Rolling horizon approach

A rolling horizon approach can be used for multiple use cases, e.g.

  • to force a break with the perfect foresight paradigm and to model imperfect foresight

  • to reduce model complexity and ensure model solvability.

The idea is to slice your overall optimization time frame into shorter horizons and thus loose the perfect foresight assumption as well as the global optimum over the entire simulation time frame. In order to prevent storage units from being emptied at the end of each time slice, an overlap should be defined. I.e., only parts of the next time slice are used while the overlap is dropped.

The following figure explains the basic idea.

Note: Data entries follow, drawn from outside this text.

-- ==== Sys2Proof/WellFormed.lean ====
section
/-!
DEFINITION. Which instructions name registers that exist.

An ill-formed instruction is still an instruction of the machine: it decodes, and running it raises RegisterIndexFault
(`40_execution_engine.md` R76).
-/

namespace Sys2Proof

/-- The operand bytes an instruction uses as register indices, operand a before operand b (`30_encoding.md` R64,
`40_execution_engine.md` R76). LDI's operand b is an immediate and is not among them. -/
def Instr.regOperands : Instr → List Byte
  | .hlt     => []
  | .ldi a _ => [a]
  | .prn a   => [a]
  | .add a b => [a, b]
  | .mul a b => [a, b]
  | .cmp a b => [a, b]
  | .push a  => [a]
  | .pop a   => [a]
  | .call a  => [a]
  | .ret     => []
  | .jmp a   => [a]
  | .jeq a   => [a]
  | .jne a   => [a]

/-- Every register operand is 0 to 7 (`30_encoding.md` R54). -/
def Instr.wellFormed (i : Instr) : Bool :=
  i.regOperands.all fun r => decide (r.toNat < 8)

end Sys2Proof
end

../_images/rolling_horizon.png

Image based on Büllesbach (2018), p. 62 and Marquant et al. (2015), p. 2141

The model results are then obtained by concatenating the results for the individual time slices. There is a rolling horizon implementation integrated as an alternative to a perfect foresight simulation in pommesdispatch, see Using pommesdispatch.

References

Büllesbach, Fabian (2018): Simulation von Stromspeichertechnologien in regionaler und technischer Differenzierung. Freie wissenschaftliche Arbeit zur Erlangung des Grades eines Master of Science am Fachgebiet Energie- und Ressourcenmanagement der TU Berlin.

Marquant, Julien F. ; Evins, Ralph and Carmeliet, Jan (2015): Reducing Computation Time with a Rolling Horizon Approach Applied to a MILP Formulation of Multiple Urban Energy Hub System. In: Procedia Computer Science 51 (2015), S. 2137–2146. – ISSN 18770509.